BEGIN

theorem cmdRoute_ends {pt : Parts}   : CmdEnds pt (cmdRoute) where
  finish := by
    intro a s n st x h
    unfold cmdRoute
    try dsimp only
    repeat' first
      | with_reducible assumption | with_reducible apply KeepsR.next | with_reducible apply KeepsR.fault
      | with_reducible apply KeepsR.atPlace | with_reducible apply KeepsO.some | with_reducible apply KeepsO.none
      | with_reducible apply KeepsO.getD | with_reducible apply State.modTile_keeps | with_reducible apply State.setEntry_keeps
      | with_reducible apply State.route_keeps | with_reducible apply State.modLayer_keeps
      | with_reducible apply State.sendRow_keeps | with_reducible apply Keeps.foldl | with_reducible apply Keeps.foldlFst
      | with_reducible apply Keeps.foldlSnd | ((with_reducible apply Same.mk) <;> first | exact no ‹_› | exact fun _ => rfl)
      | intro _ | split | assumption | with_reducible apply Keeps.sends | fail_if_no_progress with_reducible apply Keeps.update

theorem cmdRqclose_keeps {pt : Parts}  (x_tiles : pt.tiles = false := by assumption) (x_ctxs : pt.ctxs = false := by assumption)
    (x_mem : pt.mem = false := by assumption) (x_bad : pt.bad = false := by assumption) (x_net : pt.net = false := by assumption)
    (x_snaps : pt.snaps = false := by assumption) (x_trouble : pt.trouble = false := by assumption) (x_ports : pt.ports = false :=
    by assumption) (x_fabric : pt.fabric = false := by assumption) : CmdKeeps pt (cmdRqclose) where
  run := by
    intro a s n st x h
    unfold cmdRqclose
    try dsimp only
    repeat' first
      | with_reducible assumption | with_reducible apply KeepsR.next | with_reducible apply KeepsR.fault
      | with_reducible apply KeepsR.atPlace | with_reducible apply KeepsO.some | with_reducible apply KeepsO.none
      | with_reducible apply KeepsO.getD | with_reducible apply State.modTile_keeps | with_reducible apply State.setEntry_keeps
      | with_reducible apply State.route_keeps | with_reducible apply State.storeTo_keeps
      | with_reducible apply State.modLayer_keeps | with_reducible apply State.sendCloses_keeps
      | with_reducible apply Keeps.foldl | with_reducible apply Keeps.foldlFst | with_reducible apply Keeps.foldlSnd
      | ((with_reducible apply Same.mk) <;> first | exact no ‹_› | exact fun _ => rfl) | intro _ | split | assumption
      | with_reducible apply Keeps.sends | fail_if_no_progress with_reducible apply Keeps.update
  ask := by
    intro f e a s n st x h
    unfold cmdRqclose at e
    try dsimp only at e
    first
      | (cases e; done)
      | skip
    try (cases e; try dsimp only)
    repeat' first
      | with_reducible assumption | with_reducible apply KeepsR.next | with_reducible apply KeepsR.fault
      | with_reducible apply KeepsR.atPlace | with_reducible apply KeepsO.some | with_reducible apply KeepsO.none
      | with_reducible apply KeepsO.getD | with_reducible apply State.modTile_keeps | with_reducible apply State.setEntry_keeps
      | with_reducible apply State.route_keeps | with_reducible apply State.storeTo_keeps
      | with_reducible apply State.modLayer_keeps | with_reducible apply State.sendCloses_keeps
      | with_reducible apply Keeps.foldl | with_reducible apply Keeps.foldlFst | with_reducible apply Keeps.foldlSnd
      | ((with_reducible apply Same.mk) <;> first | exact no ‹_› | exact fun _ => rfl) | intro _ | split | assumption
      | with_reducible apply Keeps.sends | fail_if_no_progress with_reducible apply Keeps.update

theorem cmdRqclose_ends {pt : Parts}  (x_tiles : pt.tiles = false := by assumption) : CmdEnds pt (cmdRqclose) where
  finish := by
    intro a s n st x h
    unfold cmdRqclose
    try dsimp only
    repeat' first
      | with_reducible assumption | with_reducible apply KeepsR.next | with_reducible apply KeepsR.fault
      | with_reducible apply KeepsR.atPlace | with_reducible apply KeepsO.some | with_reducible apply KeepsO.none
      | with_reducible apply KeepsO.getD | with_reducible apply State.modTile_keeps | with_reducible apply State.setEntry_keeps
      | with_reducible apply State.route_keeps | with_reducible apply State.storeTo_keeps
      | with_reducible apply State.modLayer_keeps | with_reducible apply State.sendCloses_keeps
      | with_reducible apply Keeps.foldl | with_reducible apply Keeps.foldlFst | with_reducible apply Keeps.foldlSnd
      | ((with_reducible apply Same.mk) <;> first | exact no ‹_› | exact fun _ => rfl) | intro _ | split | assumption
      | with_reducible apply Keeps.sends | fail_if_no_progress with_reducible apply Keeps.update

theorem cmdRbound_keeps {pt : Parts}  (x_tiles : pt.tiles = false := by assumption) (x_net : pt.net = false := by assumption) :
    CmdKeeps pt (cmdRbound) where
  run := by
    intro a s n st x h
    unfold cmdRbound
    try dsimp only
    repeat' first
      | with_reducible assumption | with_reducible apply KeepsR.next | with_reducible apply KeepsR.fault
      | with_reducible apply KeepsR.atPlace | with_reducible apply KeepsO.some | with_reducible apply KeepsO.none
      | with_reducible apply KeepsO.getD | with_reducible apply State.setEntry_keeps | with_reducible apply State.route_keeps
      | with_reducible apply State.modLayer_keeps | with_reducible apply State.sendRow_keeps
      | with_reducible apply State.sendCloses_keeps | with_reducible apply Keeps.foldl | with_reducible apply Keeps.foldlFst
      | with_reducible apply Keeps.foldlSnd | ((with_reducible apply Same.mk) <;> first | exact no ‹_› | exact fun _ => rfl)
      | intro _ | split | assumption | with_reducible apply Keeps.sends | fail_if_no_progress with_reducible apply Keeps.update
  ask := by
    intro f e a s n st x h
    unfold cmdRbound at e
    try dsimp only at e
    first
      | (cases e; done)
      | skip
    try (cases e; try dsimp only)
    repeat' first
      | with_reducible assumption | with_reducible apply KeepsR.next | with_reducible apply KeepsR.fault
      | with_reducible apply KeepsR.atPlace | with_reducible apply KeepsO.some | with_reducible apply KeepsO.none
      | with_reducible apply KeepsO.getD | with_reducible apply State.setEntry_keeps | with_reducible apply State.route_keeps
      | with_reducible apply State.modLayer_keeps | with_reducible apply State.sendRow_keeps
      | with_reducible apply State.sendCloses_keeps | with_reducible apply Keeps.foldl | with_reducible apply Keeps.foldlFst
      | with_reducible apply Keeps.foldlSnd | ((with_reducible apply Same.mk) <;> first | exact no ‹_› | exact fun _ => rfl)
      | intro _ | split | assumption | with_reducible apply Keeps.sends | fail_if_no_progress with_reducible apply Keeps.update

theorem cmdRbound_ends {pt : Parts}  (x_tiles : pt.tiles = false := by assumption) : CmdEnds pt (cmdRbound) where
  finish := by
    intro a s n st x h
    unfold cmdRbound
    try dsimp only
    repeat' first
      | with_reducible assumption | with_reducible apply KeepsR.next | with_reducible apply KeepsR.fault
      | with_reducible apply KeepsR.atPlace | with_reducible apply KeepsO.some | with_reducible apply KeepsO.none
      | with_reducible apply KeepsO.getD | with_reducible apply State.setEntry_keeps | with_reducible apply State.route_keeps
      | with_reducible apply State.modLayer_keeps | with_reducible apply State.sendRow_keeps
      | with_reducible apply State.sendCloses_keeps | with_reducible apply Keeps.foldl | with_reducible apply Keeps.foldlFst
      | with_reducible apply Keeps.foldlSnd | ((with_reducible apply Same.mk) <;> first | exact no ‹_› | exact fun _ => rfl)
      | intro _ | split | assumption | with_reducible apply Keeps.sends | fail_if_no_progress with_reducible apply Keeps.update

theorem cmdRcomb_keeps {pt : Parts}  (x_tiles : pt.tiles = false := by assumption) : CmdKeeps pt (cmdRcomb) where
  run := by
    intro a s n st x h
    unfold cmdRcomb
    try dsimp only
    repeat' first
      | with_reducible assumption | with_reducible apply KeepsR.next | with_reducible apply KeepsR.fault
      | with_reducible apply KeepsR.atPlace | with_reducible apply KeepsO.some | with_reducible apply KeepsO.none
      | with_reducible apply KeepsO.getD | with_reducible apply State.setEntry_keeps | with_reducible apply State.route_keeps
      | with_reducible apply Keeps.foldl | with_reducible apply Keeps.foldlFst | with_reducible apply Keeps.foldlSnd
      | ((with_reducible apply Same.mk) <;> first | exact no ‹_› | exact fun _ => rfl) | intro _ | split | assumption
      | with_reducible apply Keeps.sends | fail_if_no_progress with_reducible apply Keeps.update
  ask := by
    intro f e a s n st x h
    unfold cmdRcomb at e
    try dsimp only at e
    first
      | (cases e; done)
      | skip
    try (cases e; try dsimp only)
    repeat' first
      | with_reducible assumption | with_reducible apply KeepsR.next | with_reducible apply KeepsR.fault
      | with_reducible apply KeepsR.atPlace | with_reducible apply KeepsO.some | with_reducible apply KeepsO.none
      | with_reducible apply KeepsO.getD | with_reducible apply State.setEntry_keeps | with_reducible apply State.route_keeps
      | with_reducible apply Keeps.foldl | with_reducible apply Keeps.foldlFst | with_reducible apply Keeps.foldlSnd
      | ((with_reducible apply Same.mk) <;> first | exact no ‹_› | exact fun _ => rfl) | intro _ | split | assumption
      | with_reducible apply Keeps.sends | fail_if_no_progress with_reducible apply Keeps.update

theorem cmdRcomb_ends {pt : Parts}   : CmdEnds pt (cmdRcomb) where
  finish := by
    intro a s n st x h
    unfold cmdRcomb
    try dsimp only
    repeat' first
      | with_reducible assumption | with_reducible apply KeepsR.next | with_reducible apply KeepsR.fault
      | with_reducible apply KeepsR.atPlace | with_reducible apply KeepsO.some | with_reducible apply KeepsO.none
      | with_reducible apply KeepsO.getD | with_reducible apply State.setEntry_keeps | with_reducible apply State.route_keeps
      | with_reducible apply Keeps.foldl | with_reducible apply Keeps.foldlFst | with_reducible apply Keeps.foldlSnd
      | ((with_reducible apply Same.mk) <;> first | exact no ‹_› | exact fun _ => rfl) | intro _ | split | assumption
      | with_reducible apply Keeps.sends | fail_if_no_progress with_reducible apply Keeps.update

theorem cmdRback_keeps {pt : Parts}  (x_tiles : pt.tiles = false := by assumption) (x_net : pt.net = false := by assumption) :
    CmdKeeps pt (cmdRback) where
  run := by
    intro a s n st x h
    unfold cmdRback
    try dsimp only
    repeat' first
      | with_reducible assumption | with_reducible apply KeepsR.next | with_reducible apply KeepsR.fault
      | with_reducible apply KeepsR.atPlace | with_reducible apply KeepsO.some | with_reducible apply KeepsO.none
      | with_reducible apply KeepsO.getD | with_reducible apply State.setEntry_keeps | with_reducible apply State.route_keeps
      | with_reducible apply State.modLayer_keeps | with_reducible apply State.sendRow_keeps | with_reducible apply Keeps.foldl
      | with_reducible apply Keeps.foldlFst | with_reducible apply Keeps.foldlSnd
      | ((with_reducible apply Same.mk) <;> first | exact no ‹_› | exact fun _ => rfl) | intro _ | split | assumption
      | with_reducible apply Keeps.sends | fail_if_no_progress with_reducible apply Keeps.update
  ask := by
    intro f e a s n st x h
    unfold cmdRback at e
    try dsimp only at e
    first
      | (cases e; done)
      | skip
    try (cases e; try dsimp only)
    repeat' first
      | with_reducible assumption | with_reducible apply KeepsR.next | with_reducible apply KeepsR.fault
      | with_reducible apply KeepsR.atPlace | with_reducible apply KeepsO.some | with_reducible apply KeepsO.none
      | with_reducible apply KeepsO.getD | with_reducible apply State.setEntry_keeps | with_reducible apply State.route_keeps
      | with_reducible apply State.modLayer_keeps | with_reducible apply State.sendRow_keeps | with_reducible apply Keeps.foldl
      | with_reducible apply Keeps.foldlFst | with_reducible apply Keeps.foldlSnd
      | ((with_reducible apply Same.mk) <;> first | exact no ‹_› | exact fun _ => rfl) | intro _ | split | assumption
      | with_reducible apply Keeps.sends | fail_if_no_progress with_reducible apply Keeps.update

theorem cmdRback_ends {pt : Parts}   : CmdEnds pt (cmdRback) where
  finish := by
    intro a s n st x h
    unfold cmdRback
    try dsimp only
    repeat' first
      | with_reducible assumption | with_reducible apply KeepsR.next | with_reducible apply KeepsR.fault
      | with_reducible apply KeepsR.atPlace | with_reducible apply KeepsO.some | with_reducible apply KeepsO.none
      | with_reducible apply KeepsO.getD | with_reducible apply State.setEntry_keeps | with_reducible apply State.route_keeps
      | with_reducible apply State.modLayer_keeps | with_reducible apply State.sendRow_keeps | with_reducible apply Keeps.foldl
      | with_reducible apply Keeps.foldlFst | with_reducible apply Keeps.foldlSnd
      | ((with_reducible apply Same.mk) <;> first | exact no ‹_› | exact fun _ => rfl) | intro _ | split | assumption
      | with_reducible apply Keeps.sends | fail_if_no_progress with_reducible apply Keeps.update

theorem cmdRgrad_keeps {pt : Parts}  (x_tiles : pt.tiles = false := by assumption) : CmdKeeps pt (cmdRgrad) where
  run := by
    intro a s n st x h
    unfold cmdRgrad
    try dsimp only
    repeat' first
      | with_reducible assumption | with_reducible apply KeepsR.next | with_reducible apply KeepsR.fault
      | with_reducible apply KeepsR.atPlace | with_reducible apply KeepsO.some | with_reducible apply KeepsO.none
      | with_reducible apply KeepsO.getD | with_reducible apply State.setEntry_keeps | with_reducible apply State.route_keeps
      | with_reducible apply Keeps.foldl | with_reducible apply Keeps.foldlFst | with_reducible apply Keeps.foldlSnd
      | ((with_reducible apply Same.mk) <;> first | exact no ‹_› | exact fun _ => rfl) | intro _ | split | assumption
      | with_reducible apply Keeps.sends | fail_if_no_progress with_reducible apply Keeps.update
  ask := by
    intro f e a s n st x h
    unfold cmdRgrad at e
    try dsimp only at e
    first
      | (cases e; done)
      | skip
    try (cases e; try dsimp only)
    repeat' first
      | with_reducible assumption | with_reducible apply KeepsR.next | with_reducible apply KeepsR.fault
      | with_reducible apply KeepsR.atPlace | with_reducible apply KeepsO.some | with_reducible apply KeepsO.none
      | with_reducible apply KeepsO.getD | with_reducible apply State.setEntry_keeps | with_reducible apply State.route_keeps
      | with_reducible apply Keeps.foldl | with_reducible apply Keeps.foldlFst | with_reducible apply Keeps.foldlSnd
      | ((with_reducible apply Same.mk) <;> first | exact no ‹_› | exact fun _ => rfl) | intro _ | split | assumption
      | with_reducible apply Keeps.sends | fail_if_no_progress with_reducible apply Keeps.update
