theorem State.rwAnswer_keeps {pt : Parts} {a : State} (s : State) (leader : Nat) (empty : Bool) (f : Fetcher) (h : Keeps pt a s)
    (x_net : pt.net = false := by assumption) :
        Keeps pt a (State.rwAnswer s leader empty f) := by
  unfold State.rwAnswer
  try dsimp only
  repeat' first
    | with_reducible assumption | with_reducible apply KeepsR.next | with_reducible apply KeepsR.fault
    | with_reducible apply KeepsR.atPlace | with_reducible apply KeepsO.some | with_reducible apply KeepsO.none
    | with_reducible apply KeepsO.getD | with_reducible apply State.send_keeps | with_reducible apply Keeps.foldl
    | with_reducible apply Keeps.foldlFst | with_reducible apply Keeps.foldlSnd
    | ((with_reducible apply Same.mk) <;> first | exact no ‹_› | exact fun _ => rfl) | intro _ | split | assumption
    | with_reducible apply Keeps.sends | fail_if_no_progress with_reducible apply Keeps.update

theorem execRwgetRegistration_keeps {pt : Parts} {a : State} (k : Nat) (s : State) (h : Keeps pt a s) (x_tiles : pt.tiles = false
    := by assumption) (x_net : pt.net = false := by assumption) (x_trouble : pt.trouble = false := by assumption) :
        KeepsR pt a (execRwgetRegistration k s) := by
  unfold execRwgetRegistration
  try dsimp only
  repeat' first
    | with_reducible assumption | with_reducible apply KeepsR.next | with_reducible apply KeepsR.fault
    | with_reducible apply KeepsR.atPlace | with_reducible apply KeepsO.some | with_reducible apply KeepsO.none
    | with_reducible apply KeepsO.getD | with_reducible apply State.reply_keeps | with_reducible apply onPacket_keeps
    | with_reducible apply State.setReplica_keeps | with_reducible apply State.rwAnswer_keeps | with_reducible apply Keeps.foldl
    | with_reducible apply Keeps.foldlFst | with_reducible apply Keeps.foldlSnd
    | ((with_reducible apply Same.mk) <;> first | exact no ‹_› | exact fun _ => rfl) | intro _ | split | assumption
    | with_reducible apply Keeps.sends | fail_if_no_progress with_reducible apply Keeps.update

theorem execRwgetStart_keeps {pt : Parts} {a : State} (k : Nat) (s : State) (h : Keeps pt a s) (x_tiles : pt.tiles = false := by
    assumption) (x_net : pt.net = false := by assumption) (x_trouble : pt.trouble = false := by assumption) (x_ports : pt.ports =
    false := by assumption) (x_fabric : pt.fabric = false := by assumption) :
        KeepsR pt a (execRwgetStart k s) := by
  unfold execRwgetStart
  try dsimp only
  repeat' first
    | with_reducible assumption | with_reducible apply KeepsR.next | with_reducible apply KeepsR.fault
    | with_reducible apply KeepsR.atPlace | with_reducible apply KeepsO.some | with_reducible apply KeepsO.none
    | with_reducible apply KeepsO.getD | with_reducible apply State.progressed_keeps | with_reducible apply State.setEntry_keeps
    | with_reducible apply onPacket_keeps | with_reducible apply State.stopped_keeps | with_reducible apply State.rwBegin_keeps
    | with_reducible apply Keeps.foldl | with_reducible apply Keeps.foldlFst | with_reducible apply Keeps.foldlSnd
    | ((with_reducible apply Same.mk) <;> first | exact no ‹_› | exact fun _ => rfl) | intro _ | split | assumption
    | with_reducible apply Keeps.sends | fail_if_no_progress with_reducible apply Keeps.update

theorem cmdRxwait_keeps {pt : Parts}  (x_tiles : pt.tiles = false := by assumption) (x_net : pt.net = false := by assumption) :
    CmdKeeps pt (cmdRxwait) where
  run := by
    intro a s n st x h
    unfold cmdRxwait
    try dsimp only
    repeat' first
      | with_reducible assumption | with_reducible apply Keeps.elim | with_reducible apply KeepsR.next
      | with_reducible apply KeepsR.fault | with_reducible apply KeepsR.atPlace | with_reducible apply KeepsO.some
      | with_reducible apply KeepsO.none | with_reducible apply KeepsO.getD | with_reducible apply State.setEntry_keeps
      | with_reducible apply State.route_keeps | with_reducible apply State.setReplica_keeps
      | with_reducible apply State.rwAnswer_keeps | with_reducible apply Keeps.foldl | with_reducible apply Keeps.foldlFst
      | with_reducible apply Keeps.foldlSnd | ((with_reducible apply Same.mk) <;> first | exact no ‹_› | exact fun _ => rfl)
      | intro _ | split | assumption | with_reducible apply Keeps.sends | fail_if_no_progress with_reducible apply Keeps.update
  ask := by
    intro f e a s n st x h
    unfold cmdRxwait at e
    try dsimp only at e
    first
      | (cases e; done)
      | skip
    try (cases e; try dsimp only)
    repeat' first
      | with_reducible assumption | with_reducible apply Keeps.elim | with_reducible apply KeepsR.next
      | with_reducible apply KeepsR.fault | with_reducible apply KeepsR.atPlace | with_reducible apply KeepsO.some
      | with_reducible apply KeepsO.none | with_reducible apply KeepsO.getD | with_reducible apply State.setEntry_keeps
      | with_reducible apply State.route_keeps | with_reducible apply State.setReplica_keeps
      | with_reducible apply State.rwAnswer_keeps | with_reducible apply Keeps.foldl | with_reducible apply Keeps.foldlFst
      | with_reducible apply Keeps.foldlSnd | ((with_reducible apply Same.mk) <;> first | exact no ‹_› | exact fun _ => rfl)
      | intro _ | split | assumption | with_reducible apply Keeps.sends | fail_if_no_progress with_reducible apply Keeps.update

theorem cmdRxwait_ends {pt : Parts}  (x_tiles : pt.tiles = false := by assumption) : CmdEnds pt (cmdRxwait) where
  finish := by
    intro a s n st x h
    unfold cmdRxwait
    try dsimp only
    repeat' first
      | with_reducible assumption | with_reducible apply Keeps.elim | with_reducible apply KeepsR.next
      | with_reducible apply KeepsR.fault | with_reducible apply KeepsR.atPlace | with_reducible apply KeepsO.some
      | with_reducible apply KeepsO.none | with_reducible apply KeepsO.getD | with_reducible apply State.setEntry_keeps
      | with_reducible apply State.route_keeps | with_reducible apply State.setReplica_keeps
      | with_reducible apply State.rwAnswer_keeps | with_reducible apply Keeps.foldl | with_reducible apply Keeps.foldlFst
      | with_reducible apply Keeps.foldlSnd | ((with_reducible apply Same.mk) <;> first | exact no ‹_› | exact fun _ => rfl)
      | intro _ | split | assumption | with_reducible apply Keeps.sends | fail_if_no_progress with_reducible apply Keeps.update

theorem expandAsk_keeps {pt : Parts} {a : State} (s : State) (n : Nat) (st : Stream) (x : Entry) (h : Keeps pt a s) (x_tiles :
    pt.tiles = false := by assumption) (x_net : pt.net = false := by assumption) :
        Keeps pt a (expandAsk s n st x) := by
  unfold expandAsk
  try dsimp only
  repeat' first
    | with_reducible assumption | with_reducible apply KeepsR.next | with_reducible apply KeepsR.fault
    | with_reducible apply KeepsR.atPlace | with_reducible apply KeepsO.some | with_reducible apply KeepsO.none
    | with_reducible apply KeepsO.getD | with_reducible apply State.setEntry_keeps | with_reducible apply State.route_keeps
    | with_reducible apply State.cmdSend_keeps | with_reducible apply Keeps.foldl | with_reducible apply Keeps.foldlFst
    | with_reducible apply Keeps.foldlSnd | ((with_reducible apply Same.mk) <;> first | exact no ‹_› | exact fun _ => rfl)
    | intro _ | split | assumption | with_reducible apply Keeps.sends | fail_if_no_progress with_reducible apply Keeps.update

END

- Aim of the exercise -
Send back exactly the lines of the listing above starting at the one with "State.reply_keeps | with_reducible apply onPacket_keeps" and ending at the one with "apply State.setReplica_keeps |", inclusive, and no others.

- Output for this task -
    | with_reducible apply KeepsO.getD | with_reducible apply State.reply_keeps | with_reducible apply onPacket_keeps
    | with_reducible apply State.setReplica_keeps | with_reducible apply State.rwAnswer_keeps | with_reducible apply Keeps.foldl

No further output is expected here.